Photo credit: Youtube

The research has taken three quarters of a century (and counting). But the findings are truly remarkable: pain and pleasure are naturally balanced in a healthy brain. Substances can drastically disrupt that balance, however. In the effort to restore it, our brains go into overdrive. Fortunately, we can help it along—and help ourselves at the same time.

Dr. Anna Lembke is a Stanford professor of psychiatry and behavioral science. She was also one of the first experts to sound the alarm about the opioid epidemic and the over-prescribing of opioid medications. These days, she dedicates her public events to explaining the neurochemistry of addiction.

Lembke is a gifted explainer. If you’re like me, you’ve probably heard the terms—stimulants, dopamine, neurotransmitters, pleasure centers—without being able to put the pieces together into a solid understanding of what’s going on up there when I eat that chocolate.

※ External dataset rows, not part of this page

/-- A yield point at 0x1000, with the registers that a forced save takes at their bounds. -/
theorem witness_yields :
    let s : State := { running 0 with now := { onCore 0 with addr := 0x1000 } }
    let h := readHead s 0x110000
    coreYield s s.now.core s.now.addr = some { save := 0x2000, rest := 0x3000 } ∧ s.me.run = some (someRun false) ∧ s.me.seqMode = .none ∧ s.me.current = none ∧
    (∀ n ∈ [0, 2, 3, 4, 5], ({ s with now := { s.now with unit := n } } : State).now.unit < 7) ∧
    s.me.stats.length ≤ 32 ∧ s.me.regs.fly.length ≤ 64 ∧ ([] : List (Push × Nat)).length ≤ 128 ∧ s.me.gate = [] ∧ s.me.mat.passes = [] ∧
    (onMat s fun m => { m with passes := [somePass false false] }).me.mat.passes ≠ [] ∧ s.me.results.length ≤ 16 ∧ s.me.rows.length ≤ 16 ∧ s.me.gidx.length ≤ 64 ∧
    h.res.toNat % 32 = 0 ∧ h.skind < 16 ∧ h.wkind < 2 ^ 8 ∧ Memory.wf s.mem = true ∧
    (s.setMe { s.me with seqMode := .save 3 }).me.seqMode ≠ .none := by decide +kernel

/-! ### Beneath the programs -/

theorem witness_slicesAndPoison :
    let s : State := { (base.setTower 0 { base.tower 0 with retired := 0x80000000 }) with now := { onTower 0 with unit := 31 } }
    let p := poisonRange base 0x1007 2 0x2012
    (s.tower s.now.tower).retired.getLsbD (s.now.unit % 32) = true ∧ (base.tower 0).retired.getLsbD 31 = false ∧
    swf (0 : Code) base.poison = true ∧ swf (0 : Code) p.poison = true ∧ p.poison ≠ [] ∧ (0x2012 : Code) ≠ 0 ∧
    poisonOf p 0x1000 8 ≠ none ∧ poisonOf p 0x1010 8 = none ∧ poisonOf p 0xFF8 8 = none := by decide +kernel

/-- Errors of every event; rows with parity, without it, and with a failed tier. -/
theorem witness_softErrors :
    let s (u : Nat) (a : Word) : State := { base with now := { onCore 0 with unit := u, addr := a } }
    let without (s : State) := s.setTower (rowTower s.now.addr.toNat) { s.tower (rowTower s.now.addr.toNat) with tiers := { (s.tower (rowTower s.now.addr.toNat)).tiers with parity := 7 } }
    let failed (s : State) := s.setTower (rowTower s.now.addr.toNat) { s.tower (rowTower s.now.addr.toNat) with tiers := { (s.tower (rowTower s.now.addr.toNat)).tiers with failed := some 2 } }
    let row : Word := BitVec.ofNat 64 (2 ^ 44 - 512)
    (s 7 row).now.addr.toNat < 2 ^ 44 ∧ ¬ (s 7 0x100000000000).now.addr.toNat < 2 ^ 44 ∧
    ((s 7 row).tower (rowTower row.toNat)).tiers.parity ≠ 7 ∧ ((s 7 row).tower (rowTower row.toNat)).tiers.failed = none ∧
    ((without (s 7 row)).tower (rowTower row.toNat)).tiers.parity = 7 ∧ ((failed (s 7 row)).tower (rowTower row.toNat)).tiers.failed ≠ none ∧
    (s 10 5).now.unit = 10 ∧ 8 < (s 9 5).now.unit ∧ (s 9 5).now.unit ≠ 10 ∧ swf false (s 9 5).badLanes = true := by decide +kernel

/-- The reset tier map with parity A4: the next parity tier is at K position 3; a copy made, and a pass in flight. -/
theorem witness_parityRotation :
    let s : State := base.setTower 0 { base.tower 0 with tiers := { (base.tower 0).tiers with rotating := true } }
    let w := (s.tower 0).tiers
    let busy := onMat s fun m => { m with passes := [somePass false false] }
    w.parity ≠ 7 ∧ w.failed = none ∧ w.down = 0 ∧ w.rotating = true ∧ (base.tower 0).tiers.rotating = false ∧
    (∀ c, towerOf c = 0 → (s.core c).mat.passes = [] ∧ detCore s c = false) ∧ (busy.core 0).mat.passes ≠ [] ∧
    BitVec.ofNat 3 ((w.parity.toNat + 1) % 5) = w.map.get 3 ∧ (∀ j, w.map.get j = w.map.get 3 → j = 3) := by decide +kernel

Or take that pill, or even stare too long at my phone. In these 13 minutes, Lembke makes it clear and simple.

Also fascinating. Who knew that dopamine, a chemical produced in the brain, was “the final common pathway” for all pleasure and rewards? Who knew that pleasure and pain were handled by exactly the same part of the brain, or that the brain worked tirelessly to keep them in balance?

That effort is where addiction makes its entrance. In the modern world, we bombard our system with things that stimulate dopamine production—sugar, chocolate, sex, coke, opioids. Each and every time, our brain flies into action to counter that stimulus, or in Lembke’s terms, to add weight on the pain side of the see-saw. Our brain only stops when we do.

The problem? Our brains go too far, tipping the balance towards pain. The more we reach for pleasure stimulants, the more our brains generate, and cling to, a pain response. Worst of all, that pain is ultimately stronger and longer lasting than any pleasure inputs we can reach for. As this wild see-sawing goes on, we get stranded in a “dopamine deficient state.” We come to need drugs not to feel pleasure, but merely to dampen the debilitating pain produced within ourselves. That, says Lembke, is addiction.

Fortunately, when we abstain, our brains eventually do return to balance. The cravings of withdrawal (that state of low-dopamine misery) pass. The final part of this absorbing talk is all about what to do with this knowledge, and Lembke’s just as compelling on these points as she is in describing the biochemistry. Have a listen. I think you’ll find her points both satisfying and useful.